Yep, had a similar problem. Mine was buried under concrete inside the barn. Luckily the waterer that the line was also connected to was on a slab separate from the rest of the floor. Was able to remove the waterer, crack the slab in half, pry it up and dig down to the leak. My leak was in the line so it flowed all the time. I just eliminated the hydrant and left the waterer hooked up. Put a faucet out the side of the waterer to hook a hose up to if needed. Good luck.
 
Couple big pipe wrenches. Remove the pin on the handle,
remove the head and the control rod. Check the seal pads at
the bottom of rod. They are replaceable. If they seem to be
good then the whole unit will need replaced.
 
Those hydrants have a weep hole in the valve to let water drain back when shut off. When turned on, it bleeds back all the time, so if you're using a float to stop the flow, its leaking from that weep hole just like it should.
 
I think you're just out of adjustment. When you pull the handle up,the rod pulls the plunger up above the drain hole. When you push it down,it shuts the water off and pushes down below the drain hole. Loosen the set screw under the handle,move that collar down on the rod just a little bit and re tighten it. Maybe that'll pull it up above the drain hole.
 
I just had to dig mine up, the pipe going into the
elbow feeding the hydrant cracked and broke, at
least it was an easy dig... Yours sounds like
either the rubber stopper in the valve is shot, or
it could possibly have a hole rusted thru the
vertical pipe, when the water is on that part is
under pressure and could leak. The one I just dug
up had been there for at least 35 years, the stem or
vertical pipe has some pretty good pitts on it as
well, that hydrant will not be re-used.
 
We had one go bad lucky it was next to the wall and we
didnt have to break concrete we dug outside the wall with
backhoe and then under the slab
 
I ran floats on Iowas for years. Never had a weep hole leak while it was on.

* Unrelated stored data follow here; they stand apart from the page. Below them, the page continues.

-- ==== Sys2Proof/Machine/Core.lean ====
section
/-! DEFINITION. The machine behind the host's interface. -/

def Sys2Proof.core : Host.Core :=
  { State := Sys2Proof.Machine.State, Fault := Sys2Proof.Machine.Fault,
    Refusal := Sys2Proof.Machine.Refusal, step := Sys2Proof.Machine.step,
    reset := Sys2Proof.Machine.State.reset }
end

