theorem forceZeros_getLsbD_eq_ite {start stop : Nat} (h : start ≤ stop) (h' : stop ≤ 31) (word : Word)
    (k : Nat) : (forceZeros word start stop).getLsbD k =
      if start ≤ k ∧ k ≤ stop then false else word.getLsbD k := by
  have hword : (word.getLsbD k && decide (k < 32)) = word.getLsbD k := by
    by_cases hk : k < 32
    · rw [decide_eq_true hk, Bool.and_true]
    · rw [BitVec.getLsbD_of_ge word k (by omega), Bool.false_and]
  rw [forceZeros_getLsbD, rangeMask_getLsbD_eq_decide h h', ← Bool.and_assoc, hword]
  by_cases hin : start ≤ k ∧ k ≤ stop
  · rw [if_pos hin, decide_eq_true hin, Bool.not_true, Bool.and_false]
  · rw [if_neg hin, decide_eq_false hin, Bool.not_false, Bool.and_true]

theorem extractBits_eq_ofNat {start stop : Nat} (word : Word) (h : start ≤ stop) (h' : stop ≤ 31) :
    extractBits word start stop =
      BitVec.ofNat 32 (word.toNat / 2 ^ start % 2 ^ (stop - start + 1)) := by
  rw [← extractBits_toNat word h h', BitVec.ofNat_toNat, BitVec.setWidth_eq]

/-- Settles O1, by the extracted range's number and its bits. -/
theorem getBitsAnswersTheBitRange : Obligations.GetBitsAnswersTheBitRange := by
  unfold Obligations.GetBitsAnswersTheBitRange
  intro word start stop s
  refine ⟨fun h => ?_, fun h => exec_getBits_of_lt h word s⟩
  obtain ⟨hle, h31⟩ := pos_range_of_le h
  rw [← extractBits_eq_ofNat word hle h31]
  refine ⟨exec_getBits_of_le h word s, fun k _ => ?_⟩
  rw [extractBits_getLsbD, Bool.and_comm]
  simp only [Nat.lt_succ_iff]

/-- Settles O2, by the mask's number and the forced range's bits. -/
theorem setBitsToOneForcesTheRange : Obligations.SetBitsToOneForcesTheRange := by
  unfold Obligations.SetBitsToOneForcesTheRange
  intro word start stop s
  refine ⟨fun h => ?_, fun h => exec_setBitsToOne_of_lt h word s⟩
  obtain ⟨hle, h31⟩ := pos_range_of_le h
  refine ⟨_, exec_setBitsToOne_of_le h word s, ?_, fun k _ => forceOnes_getLsbD_eq_ite hle h31 word k⟩
  rw [forceOnes, rangeMask_eq_ofNat hle]

/-- Settles O3, by the mask's number and the cleared range's bits. -/
theorem setBitsToZeroClearsTheRange : Obligations.SetBitsToZeroClearsTheRange := by
  unfold Obligations.SetBitsToZeroClearsTheRange
  intro word start stop s
  refine ⟨fun h => ?_, fun h => exec_setBitsToZero_of_lt h word s⟩
  obtain ⟨hle, h31⟩ := pos_range_of_le h
  refine ⟨_, exec_setBitsToZero_of_le h word s, ?_,
    fun k _ => forceZeros_getLsbD_eq_ite hle h31 word k⟩
  rw [forceZeros, rangeMask_eq_ofNat hle]

/-! The full-width range. -/

theorem rangeMask_full : rangeMask 0 31 = BitVec.allOnes 32 := by decide

theorem extractBits_full (word : Word) : extractBits word 0 31 = word := by
  have hmask : mask (31 - 0 + 1) = BitVec.allOnes 32 := by decide
  rw [extractBits, hmask, BitVec.and_allOnes, BitVec.ushiftRight_zero]

theorem forceOnes_full (word : Word) : forceOnes word 0 31 = 0xFFFFFFFF := by
  rw [forceOnes, rangeMask_full, BitVec.or_allOnes]
  rfl

theorem forceZeros_full (word : Word) : forceZeros word 0 31 = 0 := by
  rw [forceZeros, rangeMask_full, BitVec.not_allOnes, BitVec.and_zero]
  rfl

theorem exec_getBits_full (word : Word) (s : State) :
    exec (.getBits word 0 31) s = .next (showing (.bits word 0)) := by
  have hfull : extractBits word (0 : Pos).toNat (31 : Pos).toNat = word := extractBits_full word
  rw [exec_getBits_of_le (by decide), hfull]

theorem exec_setBitsToOne_full (word : Word) (s : State) :
    exec (.setBitsToOne word 0 31) s = .next (showing (.bits 0xFFFFFFFF 0)) := by
  have hfull : forceOnes word (0 : Pos).toNat (31 : Pos).toNat = 0xFFFFFFFF := forceOnes_full word
  rw [exec_setBitsToOne_of_le (by decide), hfull]

theorem exec_setBitsToZero_full (word : Word) (s : State) :
    exec (.setBitsToZero word 0 31) s = .next (showing (.bits 0 0)) := by
  have hfull : forceZeros word (0 : Pos).toNat (31 : Pos).toNat = 0 := forceZeros_full word
  rw [exec_setBitsToZero_of_le (by decide), hfull]

/-- Settles O8: taking a remainder by a power of two is masking. -/
theorem getBitsIsShiftAndMask : Obligations.GetBitsIsShiftAndMask := by
  unfold Obligations.GetBitsIsShiftAndMask
  intro word s
  constructor
  · intro start stop h
    obtain ⟨hle, h31⟩ := pos_range_of_le h
    rw [exec_getBits_of_le h, extractBits_eq_ofNat word hle h31, Nat.and_two_pow_sub_one_eq_mod,
      Nat.shiftRight_eq_div_pow]
  · exact exec_getBits_full word s

/-- Settles O9, by the full-width mask, which is all ones. -/
theorem fullWidthRangeCoversTheWord : Obligations.FullWidthRangeCoversTheWord := by
  unfold Obligations.FullWidthRangeCoversTheWord
  exact fun word s =>
    ⟨exec_getBits_full word s, exec_setBitsToOne_full word s, exec_setBitsToZero_full word s⟩

/-! Laws of the forcings. -/

theorem forceOnes_forceOnes (w : Word) (s e : Nat) :
    forceOnes (forceOnes w s e) s e = forceOnes w s e := by
  rw [forceOnes, forceOnes, BitVec.or_assoc, BitVec.or_self]

theorem forceZeros_forceZeros (w : Word) (s e : Nat) :
    forceZeros (forceZeros w s e) s e = forceZeros w s e := by
  rw [forceZeros, forceZeros, BitVec.and_assoc, BitVec.and_self]

/-- Settles O10: the mask is ORed, or its complement ANDed, twice. -/
theorem forcingIsIdempotent : Obligations.ForcingIsIdempotent := by
  unfold Obligations.ForcingIsIdempotent
  intro word start stop s s' h
  constructor
  · refine ⟨_, exec_setBitsToOne_of_le h word s, ?_⟩
    rw [exec_setBitsToOne_of_le h, forceOnes_forceOnes]
  · refine ⟨_, exec_setBitsToZero_of_le h word s, ?_⟩
    rw [exec_setBitsToZero_of_le h, forceZeros_forceZeros]

theorem forceZeros_eq_not_forceOnes_not (w : Word) (s e : Nat) :
    forceZeros w s e = ~~~ forceOnes (~~~ w) s e := by
  rw [forceZeros, forceOnes, BitVec.not_or, BitVec.not_not]

/-- The last of two forcings of one range wins, here the clearing. -/
theorem forceZeros_forceOnes (w : Word) (s e : Nat) :
    forceZeros (forceOnes w s e) s e = forceZeros w s e := by
  rw [forceZeros, forceOnes, BitVec.and_or_distrib_right, BitVec.and_not_self]
  exact BitVec.or_zero

/-- The last of two forcings of one range wins, here the setting. -/
theorem forceOnes_forceZeros {s e : Nat} (h : s ≤ e) (h' : e ≤ 31) (w : Word) :
    forceOnes (forceZeros w s e) s e = forceOnes w s e := by
  apply BitVec.eq_of_getLsbD_eq
  intro k _
  rw [forceOnes_getLsbD_eq_ite h h', forceOnes_getLsbD_eq_ite h h', forceZeros_getLsbD_eq_ite h h']
  split
  · rfl
  · rfl
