-- ==== Sys2Proof/Machine/Turn.lean ====
section
/-! DEFINITION. The block's turn: the command in progress is decoded and run to its completion as one atomic step
(70_reset_and_hazards.md R312), an illegal word completes with ILLEGAL_COMMAND (60_exceptions.md R272), and a command that
met a rejected read never completes (20_memory.md R73). Also the next event of the agenda, and how a command word is put
where the block takes its next command from. -/

namespace Sys2Proof.Machine

/-- The block has nothing to do: the host moves next. -/
def State.pass (s : State) : State := { s with turn := .host }

/-- A command word, run (30 R81, R82). -/
def runWord (w : Word) (s : State) : Host.Outcome State Fault Refusal :=
  match decode w with
  | .ok i => exec i s
  | .error _ => .next (s.complete .illegalCommand)

/-- The block's turn (70 R312). -/
def blockMove (s : State) : Host.Outcome State Fault Refusal :=
  match s.command with
  | none => .next s.pass
  | some w => if s.stuck then .next s.pass else runWord w s

/-- The next move: the block's when it is its turn or when no event is pending, otherwise the agenda's first event (log 1). -/
def nextMove (s : State) : Host.Outcome State Fault Refusal :=
  match s.turn with
  | .block => blockMove s
  | .host =>
    match s.agenda with
    | [] => blockMove s
    | e :: rest => hostMove e { s with agenda := rest }

/-- The command word `w` in progress and the block about to run it (log 2). -/
def State.withCommand (s : State) (w : Word) : State := { s with command := some w, stuck := false, turn := .block }

end Sys2Proof.Machine
end

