-- ==== Sys2Proof/Machine/Step.lean ====
section
/-! DEFINITION. One step of the machine, and the placing of a command word where the next step takes it from. -/

namespace Sys2Proof.Machine

/-- One step: one event of the host or the platform, or one turn of the block (00_scope.md R14). -/
def step (s : State) : Host.Outcome State Fault Refusal := nextMove s

/-- The command of `nbits` bits `w` as the command in progress, which the next step runs (log 2). A command is one 32-bit
word (30_encoding.md R80), so the bits above `nbits` are 0. -/
def State.withFetchWord (s : State) (nbits w : Nat) : State := s.withCommand (BitVec.ofNat 32 (w % 2 ^ nbits))

end Sys2Proof.Machine
end

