/-! ### toggleLast -/

@[simp] theorem State.toggleLast_result (s : State) : (s.toggleLast).result = s.result := rfl
@[simp] theorem State.toggleLast_bsBase (s : State) : (s.toggleLast).bsBase = s.bsBase := rfl
@[simp] theorem State.toggleLast_bsLen (s : State) : (s.toggleLast).bsLen = s.bsLen := rfl
@[simp] theorem State.toggleLast_bsOffset (s : State) : (s.toggleLast).bsOffset = s.bsOffset := rfl
@[simp] theorem State.toggleLast_cfg (s : State) : (s.toggleLast).cfg = s.cfg := rfl
@[simp] theorem State.toggleLast_vertSize (s : State) : (s.toggleLast).vertSize = s.vertSize := rfl
@[simp] theorem State.toggleLast_mbRows (s : State) : (s.toggleLast).mbRows = s.mbRows := rfl
@[simp] theorem State.toggleLast_qscale (s : State) : (s.toggleLast).qscale = s.qscale := rfl
@[simp] theorem State.toggleLast_mbX (s : State) : (s.toggleLast).mbX = s.mbX := rfl
@[simp] theorem State.toggleLast_mbY (s : State) : (s.toggleLast).mbY = s.mbY := rfl
@[simp] theorem State.toggleLast_dcY (s : State) : (s.toggleLast).dcY = s.dcY := rfl
@[simp] theorem State.toggleLast_dcCb (s : State) : (s.toggleLast).dcCb = s.dcCb := rfl
@[simp] theorem State.toggleLast_dcCr (s : State) : (s.toggleLast).dcCr = s.dcCr := rfl
@[simp] theorem State.toggleLast_blkCount (s : State) : (s.toggleLast).blkCount = s.blkCount := rfl
@[simp] theorem State.toggleLast_rowMask (s : State) : (s.toggleLast).rowMask = s.rowMask ||| 0x80 := rfl
@[simp] theorem State.toggleLast_colMask (s : State) : (s.toggleLast).colMask = s.colMask ||| 0x80 := rfl
@[simp] theorem State.toggleLast_list (s : State) : (s.toggleLast).list = s.list.setIfInBounds s.lastIndex ⟨(s.entry s.lastIndex).value ^^^ 1, (s.entry s.lastIndex).pos⟩ := rfl
@[simp] theorem State.toggleLast_qmIntra (s : State) : (s.toggleLast).qmIntra = s.qmIntra := rfl
@[simp] theorem State.toggleLast_qmInter (s : State) : (s.toggleLast).qmInter = s.qmInter := rfl
@[simp] theorem State.toggleLast_done (s : State) : (s.toggleLast).done = s.done := rfl
@[simp] theorem State.toggleLast_found (s : State) : (s.toggleLast).found = s.found := rfl
@[simp] theorem State.toggleLast_overrun (s : State) : (s.toggleLast).overrun = s.overrun := rfl
@[simp] theorem State.toggleLast_cmdErr (s : State) : (s.toggleLast).cmdErr = s.cmdErr := rfl
@[simp] theorem State.toggleLast_errCode (s : State) : (s.toggleLast).errCode = s.errCode := rfl
@[simp] theorem State.toggleLast_command (s : State) : (s.toggleLast).command = s.command := rfl
@[simp] theorem State.toggleLast_mem (s : State) : (s.toggleLast).mem = s.mem := rfl
@[simp] theorem State.toggleLast_stuck (s : State) : (s.toggleLast).stuck = s.stuck := rfl
@[simp] theorem State.toggleLast_earlier (s : State) : (s.toggleLast).earlier = s.earlier := rfl
@[simp] theorem State.toggleLast_turn (s : State) : (s.toggleLast).turn = s.turn := rfl
@[simp] theorem State.toggleLast_agenda (s : State) : (s.toggleLast).agenda = s.agenda := rfl
@[simp] theorem State.toggleLast_reads (s : State) : (s.toggleLast).reads = s.reads := rfl
@[simp] theorem State.toggleLast_draws (s : State) : (s.toggleLast).draws = s.draws := rfl
@[simp] theorem State.toggleLast_acTableOne (s : State) : (s.toggleLast).acTableOne = s.acTableOne := rfl

/-! ### complete -/

@[simp] theorem State.complete_result (s : State) (c : ResultCode) : (s.complete c).result = s.result := rfl
@[simp] theorem State.complete_bsBase (s : State) (c : ResultCode) : (s.complete c).bsBase = s.bsBase := rfl
@[simp] theorem State.complete_bsLen (s : State) (c : ResultCode) : (s.complete c).bsLen = s.bsLen := rfl
@[simp] theorem State.complete_bsOffset (s : State) (c : ResultCode) : (s.complete c).bsOffset = s.bsOffset := rfl
@[simp] theorem State.complete_cfg (s : State) (c : ResultCode) : (s.complete c).cfg = s.cfg := rfl
@[simp] theorem State.complete_vertSize (s : State) (c : ResultCode) : (s.complete c).vertSize = s.vertSize := rfl
@[simp] theorem State.complete_mbRows (s : State) (c : ResultCode) : (s.complete c).mbRows = s.mbRows := rfl
@[simp] theorem State.complete_qscale (s : State) (c : ResultCode) : (s.complete c).qscale = s.qscale := rfl
@[simp] theorem State.complete_mbX (s : State) (c : ResultCode) : (s.complete c).mbX = s.mbX := rfl
@[simp] theorem State.complete_mbY (s : State) (c : ResultCode) : (s.complete c).mbY = s.mbY := rfl
@[simp] theorem State.complete_dcY (s : State) (c : ResultCode) : (s.complete c).dcY = s.dcY := rfl
@[simp] theorem State.complete_dcCb (s : State) (c : ResultCode) : (s.complete c).dcCb = s.dcCb := rfl
@[simp] theorem State.complete_dcCr (s : State) (c : ResultCode) : (s.complete c).dcCr = s.dcCr := rfl
@[simp] theorem State.complete_blkCount (s : State) (c : ResultCode) : (s.complete c).blkCount = s.blkCount := rfl
@[simp] theorem State.complete_rowMask (s : State) (c : ResultCode) : (s.complete c).rowMask = s.rowMask := rfl
@[simp] theorem State.complete_colMask (s : State) (c : ResultCode) : (s.complete c).colMask = s.colMask := rfl
@[simp] theorem State.complete_list (s : State) (c : ResultCode) : (s.complete c).list = s.list := rfl
@[simp] theorem State.complete_qmIntra (s : State) (c : ResultCode) : (s.complete c).qmIntra = s.qmIntra := rfl
@[simp] theorem State.complete_qmInter (s : State) (c : ResultCode) : (s.complete c).qmInter = s.qmInter := rfl
@[simp] theorem State.complete_done (s : State) (c : ResultCode) : (s.complete c).done = true := rfl
@[simp] theorem State.complete_found (s : State) (c : ResultCode) : (s.complete c).found = s.found := rfl
@[simp] theorem State.complete_overrun (s : State) (c : ResultCode) : (s.complete c).overrun = s.overrun := rfl
@[simp] theorem State.complete_cmdErr (s : State) (c : ResultCode) : (s.complete c).cmdErr = s.cmdErr := rfl
@[simp] theorem State.complete_errCode (s : State) (c : ResultCode) : (s.complete c).errCode = c := rfl
@[simp] theorem State.complete_command (s : State) (c : ResultCode) : (s.complete c).command = none := rfl
@[simp] theorem State.complete_mem (s : State) (c : ResultCode) : (s.complete c).mem = s.mem := rfl
@[simp] theorem State.complete_stuck (s : State) (c : ResultCode) : (s.complete c).stuck = false := rfl
@[simp] theorem State.complete_earlier (s : State) (c : ResultCode) : (s.complete c).earlier = [] := rfl
@[simp] theorem State.complete_turn (s : State) (c : ResultCode) : (s.complete c).turn = .host := rfl
@[simp] theorem State.complete_agenda (s : State) (c : ResultCode) : (s.complete c).agenda = s.agenda := rfl
@[simp] theorem State.complete_reads (s : State) (c : ResultCode) : (s.complete c).reads = s.reads := rfl
@[simp] theorem State.complete_draws (s : State) (c : ResultCode) : (s.complete c).draws = s.draws + 1 := rfl
@[simp] theorem State.complete_acTableOne (s : State) (c : ResultCode) : (s.complete c).acTableOne = s.acTableOne := rfl
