/-! ### SLICE_HDR and QM_LOAD -/

theorem slicePosition_unstuck {s : State} (hr : s.readable) : (slicePosition s).Unstuck := by
  refine (State.get_unstuck (s := s.consume 24) hr 8).andThen fun xx t ht => ?_
  split
  · exact (State.get_unstuck ht 3).andThen fun _ _ hu => hu
  · exact ht

theorem extraLoop_unstuck {s : State} (hr : s.readable) (fuel : Nat) : (extraLoop fuel s).Unstuck := by
  induction fuel generalizing s with
  | zero => exact (State.get_unstuck hr 1).andThen fun _ _ ht => ht
  | succ fuel ih =>
    refine (State.get_unstuck hr 1).andThen fun b t ht => ?_
    split
    · exact ih (s := t.consume 8) ht
    · exact ht

theorem sliceHeader_unstuck {s : State} (hr : s.readable) : (sliceHeader s).Unstuck := by
  refine (slicePosition_unstuck hr).andThen fun pos t ht => ?_
  dsimp only
  split
  · have hrow := State.readable_enterRow (s := t.setResult pos) ht (pos - 1)
    refine (State.get_unstuck hrow 5).andThen fun q u hu => ?_
    exact (extraLoop_unstuck (s := u.setQscale _) hu _).andThen fun _ _ hv => hv
  · trivial

theorem loadWeights_unstuck {s : State} (hr : s.readable) (m : WeightSel) (ps : List Nat) : (loadWeights m ps s).Unstuck := by
  induction ps generalizing s with
  | nil => exact hr
  | cons p ps ih =>
    exact (State.get_unstuck hr 8).andThen fun b t ht => ih ((SameBuffer.setWeight t m p _).readable ht)

/-! ### The DEC commands -/

theorem escape_unstuck {s : State} (hr : s.readable) : (escape s).Unstuck := by
  unfold escape
  split
  · exact (State.get_unstuck hr 6).andThen fun _ _ ht => (State.get_unstuck ht 12).andThen fun _ _ hu => hu
  · refine (State.get_unstuck hr 6).andThen fun _ t ht => (State.get_unstuck ht 8).andThen fun b1 u hu => ?_
    split
    · exact (State.get_unstuck hu 8).andThen fun _ _ hv => hv
    · exact hu

theorem acSymbol_unstuck {s : State} (hr : s.readable) (table : AcTable) : (acSymbol table s).Unstuck := by
  refine (State.vlc_unstuck hr table).andThen fun sym t ht => ?_
  rcases sym with _ | _ | _ | ⟨run, a⟩
  · exact ht
  · exact ht
  · exact escape_unstuck ht
  · exact (State.get_unstuck ht 1).andThen fun _ _ hu => hu

theorem intraDc_unstuck {s : State} (hr : s.readable) (cc : Component) : (intraDc cc s).Unstuck := by
  refine Res.Unstuck.andThen ?_ fun _ t ht => State.readable_setDcPred ht cc _
  refine (State.vlc_unstuck hr _).andThen fun size t ht => ?_
  rcases size with _ | _ | size
  · trivial
  · exact ht
  · exact (State.get_unstuck ht _).andThen fun _ _ hu => hu

theorem place_unstuck {s : State} (hr : s.readable) (intra : Bool) (run : Nat) (level : Int) (g : Progress) :
    (place intra run level g s).Unstuck := by
  unfold place
  dsimp only
  split
  · trivial
  · exact hr

theorem firstNonIntra_unstuck {s : State} (hr : s.readable) (g : Progress) : (firstNonIntra g s).Unstuck := by
  unfold firstNonIntra
  split
  next hpeek => exact absurd hpeek (State.peek_ne_none_of_readable hr 1)
  · split
    · exact (State.get_unstuck (s := s.consume 1) hr 1).andThen fun _ _ ht => place_unstuck ht false 0 _ g
    · exact hr

theorem acLoop_unstuck {s : State} (hr : s.readable) (table : AcTable) (intra : Bool) (fuel : Nat) (g : Progress) :
    (acLoop table intra fuel g s).Unstuck := by
  induction fuel generalizing g s with
  | zero => trivial
  | succ fuel ih =>
    refine (acSymbol_unstuck hr table).andThen fun sym t ht => ?_
    rcases sym with _ | _ | ⟨run, level⟩
    · trivial
    · exact ht
    · exact (place_unstuck ht intra run level g).andThen fun g' _ hu => ih hu g'

theorem finishBlock_unstuck {s : State} (hr : s.readable) (g : Progress) : (finishBlock g s).Unstuck := by
  unfold finishBlock
  split
  · exact State.readable_mismatch hr g.par
  · exact hr

theorem decIntra_unstuck {s : State} (hr : s.readable) (table : AcTable) (cc : Component) : (decIntra table cc s).Unstuck := by
  refine (intraDc_unstuck (s := s.clearOutput) hr cc).andThen fun dc t ht => ?_
  refine Res.Unstuck.andThen (r := appendAt 1 0 dc ⟨0, false⟩ t) ht fun g u hu => ?_
  exact (acLoop_unstuck hu table true maxSymbols g).andThen fun g _ hv => finishBlock_unstuck hv g

theorem decNonintra_unstuck {s : State} (hr : s.readable) : (decNonintra s).Unstuck := by
  refine (firstNonIntra_unstuck (s := s.clearOutput) hr ⟨0, false⟩).andThen fun g t ht => ?_
  exact (acLoop_unstuck ht acTableZero false maxSymbols g).andThen fun g _ hu => finishBlock_unstuck hu g

/-! ### Every command -/

/-- A command on a readable buffer, a DEC_INTRA given its table, is the completion of some state. -/
theorem exec_completes {i : Instr} {s : State} (hr : s.readable) (htable : ∀ cc, i = .decIntra cc → s.intraTable ≠ none) :
    ∃ (u : State) (c : ResultCode), exec i s = .next (u.complete c) := by
  cases i with
  | nop => exact exists_complete_of_unstuck (body := fun s => .ok () s) hr
  | peek n => exact exists_complete_of_unstuck (ifLegal_unstuck (peekBody_unstuck hr n))
  | consume n => exact exists_complete_of_unstuck (ifLegal_unstuck (body := fun s => .ok () (s.consume n)) hr)
  | get n => exact exists_complete_of_unstuck (ifLegal_unstuck (getBody_unstuck hr n))
  | align => exact exists_complete_of_unstuck (body := fun s => .ok () s.align) ((SameBuffer.align s).readable hr)
  | scanAny => exact exists_complete_of_unstuck (scan_unstuck (fun _ => probeAny_ne_stuck) hr)
  | scanCode xx => exact exists_complete_of_unstuck (scan_unstuck (fun _ => probeCode_ne_stuck xx) hr)
  | sliceHdr => exact exists_complete_of_unstuck (sliceHeader_unstuck hr)
  | dcReset => exact exists_complete_of_unstuck (body := fun s => .ok () s.dcReset) hr
  | decIntra cc =>
    obtain ⟨table, hsome⟩ := Option.ne_none_iff_exists'.1 (htable cc rfl)
    rw [exec_decIntra hsome]
    exact exists_complete_of_unstuck (decIntra_unstuck hr table cc)
  | decNonintra => exact exists_complete_of_unstuck (decNonintra_unstuck hr)
  | qmDefault intra inter =>
    exact exists_complete_of_unstuck (ifLegal_unstuck (body := fun s => .ok () (qmDefaults intra inter s)) hr)
  | qmLoad m => exact exists_complete_of_unstuck (loadWeights_unstuck hr m zigzag)

/-- Settles O43: no part of a command is stuck, so the command completes, and a completion clears BUSY and sets DONE. -/
theorem everyCommandCompletes : Obligations.EveryCommandCompletes := by
  intro i s hr htable
  obtain ⟨u, c, hexec⟩ := exec_completes hr htable
  exact ⟨_, hexec, rfl, rfl, rfl⟩

end Sys2Proof.Machine
end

Two were turned on in April and shut off in November.

They do not weep when on if they are working right.

The weep hole only allows water to drain out of the hydrant when the handle is off if working as they should be.

Gary
 
Thanks for the advice guys! Home too late to adjust tonight. Got nothing to lose by trying, I guess.
We used Iowa ones with floats too , and don't ever recall this problem before.
If worse comes to worse, can this valve be replaced from the topside?
 
Yes the plunger and rod can be replaced from the top.

Remove the head and pull the rod up. After shutting off the water of course.

Gary
 
If it's necessary to replace the entire hydrant, it is possible to do so without digging it up. The trick is to leave the water ON and unscrew the hydrant from above. The flowing water will keep the hole from filling in, making it possible to insert a new hydrant in the hole. I haven't done it myself, and I assume it's not easy to do. But it beats digging holes and breaking up concrete.
 
Well if you do have to dig it up. Put a piece of 4 inch PVC pipe over the hydrant. Then screw it in the water line. Then if you have problems in the future you can just turn it out and the new back in. We do that with a wood plug that fits the pipe for the hydrant to come through. Holds the hydrant still and helps with the temperature for not freezing. Though we have never had a problem with that.